話を戻して、「あなたは素晴らしい」と言って相手を理想化したかと思ったら、「お前なんて最低!」と言って両極端にその人への評価が振れるのは、相手を支配したいがための操作性のあらわれだと考えられています。
自分を理解し愛情で包んでくれる人と理想化してみたところで、そんな理想的な人なんてこの世にいるわけもありません。自分のニーズを満たしてくれないときに極端に低評価になってしまうのもよくありがちなこととだと思います。他人との適度な距離がとれないと、依存と敵対の狭間に生きることになります。
薬院校をやっていたとき、壁に貼っていた言葉があります。
Frederick Salomon Perls |
ゲシュタルトの祈り(フレデリック・パールズ)
私は私のために生きる。
あなたはあなたのために生きる。
私は何もあなたの期待に応えるために、この世に生きているわけではない。
そして、あなたも私の期待に応えるために、この世にいるわけではない。
私は私。あなたはあなた。
でも、偶然が私たちを出会わせるなら、それは素敵なことだ。
たとえ出会えなくても、それもまた同じように素晴らしいことだ。
私とあなたで『私たち』、二人が一緒なら世界を変えてもいける。
これらの言葉が「素敵な言葉だなあ」って感じれるかどうかなのだと思います。依存して、依存されてという関係は、実は親密な関係(健全な関係)ではありませんから。

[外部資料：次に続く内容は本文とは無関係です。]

/-- Check granules in order up to the first that ends the request. -/
def Dev.checkAll (d : Dev) (w : Who) (gs : List Nat) : Dev × Option AccErr :=
  match gs with
  | [] => (d, none)
  | g :: r =>
    match d.checkGranule w g with
    | (e, none) => e.checkAll w r
    | (e, some x) => (e, some x)

/-- Read `n` bytes of T0 to T2 that the source may reach. -/
def Dev.readDev (d : Dev) (w : Who) (x n : Nat) : Dev × Except AccErr (List Byte) :=
  if d.permits w.part w.ctx x n false then
    match d.checkAll w (granules x n) with
    | (e, none) => (e.count 1 (tierOf x) n (w.occ x), .ok (e.mem.bytes x n))
    | (e, some er) => (e, .error er)
  else (d, .error .blocked)

/-- R137: write the part `bs` at `x` of granule `x / 64`. -/
def Dev.writeGranule (d : Dev) (w : Who) (x : Nat) (bs : List Byte) : Dev × Option AccErr :=
  let g := x / 64
  let whole := decide (bs.length = 64)
  let marked := d.mem.isZero x
  let put (d : Dev) : Dev := { d with mem := (d.mem.touch x).put x bs }
  if marked then (put d, none)
  else
    match (if tierOf x = 2 then SMap.read Chan.ok d.mem.chan (chanOf x) else .ok) with
    | .failed => d.tierErr true 2 x
    | .late => d.tierErr false 2 x
    | .ok =>
      if whole then (put { d with mem := (d.mem.setPoison g false).setUpset g .none }, none)
      else
        match d.checkGranule w g with
        | (e, none) => (put e, none)
        | (e, some er) => (e, some er)

/-- Split a write into its parts by granule. -/
def splitWrite (x : Nat) (bs : List Byte) (fuel : Nat) : List (Nat × List Byte) :=
  match fuel with
  | 0 => []
  | n + 1 =>
    if bs.isEmpty then []
    else
      let k := 64 - x % 64
      (x, bs.take k) :: splitWrite (x + k) (bs.drop k) n

def Dev.writeParts (d : Dev) (w : Who) (ps : List (Nat × List Byte)) : Dev × Option AccErr :=
  match ps with
  | [] => (d, none)
  | p :: r =>
    match d.writeGranule w p.1 p.2 with
    | (e, none) => e.writeParts w r
    | (e, some x) => (e, some x)

/-- Write bytes of T0 to T2 without the tests of R116 and R376: installation, purges, repairs. -/
def Dev.writeRaw (d : Dev) (w : Who) (x : Nat) (bs : List Byte) : Dev × Option AccErr :=
  d.writeParts w (splitWrite x bs (bs.length + 1))

/-- Write bytes at a device address the source may write; T3 writes leave as posted writes (R123, R142). -/
def Dev.write (d : Dev) (w : Who) (x : Nat) (bs : List Byte) : Dev × Option AccErr :=
  if bs.isEmpty then (d, none)
  else if !d.permits w.part w.ctx x bs.length true || d.isProtected x bs.length then (d, some .blocked)
  else
    let d := d.count 1 (4 + tierOf x) bs.length (w.occ x)
    match rgnOf x with
    | .t3 =>
      match w.ctx with
      | some c =>
        match d.t3Map c x bs.length true with
        | some io => ((d.emit (.t3 io bs)).count 5 0 1 (w.occ x), none)
        | none => (d, some .blocked)
      | none => (d, some .blocked)
    | .peer _ _ => (d, some .blocked)
    | _ => d.writeRaw w x bs

/-- What the host answers for `n` bytes from an IOVA (R123, R138, R142, R143). -/
def hostRead (h : HostView) (da iova n : Nat) : Except AccErr (List Byte) :=
  let bs := (List.range n).map (fun i => h.lookup (iova + i))
  match bs.findIdx? (fun b => match b with | some (.ok _) => false | _ => true) with
  | none => .ok (bs.map (fun b => match b with | some (.ok v) => v | _ => 0))
  | some i =>
    match bs[i]? with
    | some (some .poisoned) => .error (.poison 3 ((da + i) / 64 * 64))
    | some (some .late) => .error (.tier false 3 (da + i))
    | _ => .error (.tier true 3 (da + i))

/-- Note a T3 error in MEM_STATUS and MEM_ERR_LOG. -/
def Dev.noteT3 (d : Dev) (e : AccErr) : Dev :=
  match e with
  | .poison t a => d.logMem 6 t a
  | .tier f t a => (d.tierErr f t a).1
  | _ => d

/-- Read `n` bytes at any device address a single access reaches; T3 bytes come from the host's answer. -/
def Dev.read (d : Dev) (w : Who) (h : HostView) (x n : Nat) : Dev × Except AccErr (List Byte) :=
  match rgnOf x with
  | .t3 =>
    match w.ctx with
    | some c =>
      if n = 0 then (d, .ok [])
      else match d.t3Map c x n false with
        | some io =>
          match hostRead h x io n with
          | .ok bs => (d.count 1 3 n (w.occ x), .ok bs)
          | .error e => (d.noteT3 e, .error e)
        | none => (d, .error .blocked)
    | none => (d, .error .blocked)
  | .peer _ _ => (d, .error .blocked)
  | _ => d.readDev w x n

/-- Reads and writes in a row: stop at the first error. -/
def Dev.writeList (d : Dev) (w : Who) (ps : List (Nat × List Byte)) : Dev × Option AccErr :=
  match ps with
  | [] => (d, none)
  | p :: r =>
    match d.write w p.1 p.2 with
    | (e, none) => e.writeList w r
    | (e, some x) => (e, some x)

/-- R108: zero the T0 and T1 shares of a partition and mark its T2 share. -/
def Dev.purgeMem (d : Dev) (p : Nat) : Dev :=
  let m := (List.range 4).foldl (fun m a =>
    (d.slicesOf a p).foldl (fun (m : Mem) s => m.wipe (sliceBase a s) sliceSize) m) d.mem
  let m := m.wipe (0x10000000 + p * (t1Size / d.parts)) (t1Size / d.parts)
  let n := stackSize / d.parts / 65536
  let b0 := (0x800000000 + p * (stackSize / d.parts)) / 65536
  let b1 := (0xC00000000 + p * (stackSize / d.parts)) / 65536
  let keep := m.zero.filter (fun r => !decide ((b0 ≤ r.1 ∧ r.1 < b0 + n) ∨ (b1 ≤ r.1 ∧ r.1 < b1 + n)))
  { d with mem := { m with zero := keep ++ [(b0, n), (b1, n)] } }

/-- Memory keeps its canonical form: addresses rise strictly and no listed byte is 0. -/
def Mem.wf (m : Mem) : Bool := SMap.canonical 0 m.cells

end Sys2Proof.Machine
end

人間同士は、本来もっともっとずっと距離があって、自分の領域を大きく後退させて狭めて、必要な時にだけ、余裕のある分で関わり合うものです。
相手と距離をとることを「敬意」といいます。距離をとったうえで相手に関心をもつことが肝要です。自他の区別=境界をしっかりととれる環境をつくることがいわゆる安全基地のあり方の基本なのではないかと思います。
相手と距離がとれず、自他の区別を越えて関わってこられたり、逆に、自分自身が自他の区別を越えて相手を侵犯してしまったりというのは問題を生じがちです。自他の境界があいまいなので、「相手がわからず屋で話が通じない」「自分が何とかしないといけない」と考えてしまいがちになります。
自他の境界があいまいになるが故の、自分の価値観の絶対化が起きたりもします。
その結果、相手は、依存するか反発するかします。
依存されると頑張って何とかしようとするし、反発されると怖くなって相手をこき下ろします。
関わるところと関わらないところの区別、自分と他人の領域の区別をつけておかないと、感情が不安定になります。
自他の境界をはっきりさせ敬意をもってお互いに尊重することができていれば、感謝の気持ちや思いやりが生まれてきます。そうしてはじめて、本当の意味での助け合いができるようになります。
自他の境界がはっきりしていないと、「相手に過剰に期待し、それに応じてくれないとイライラして腹を立てたりして、恨むようになる」というしんどい生き方を選択することになります。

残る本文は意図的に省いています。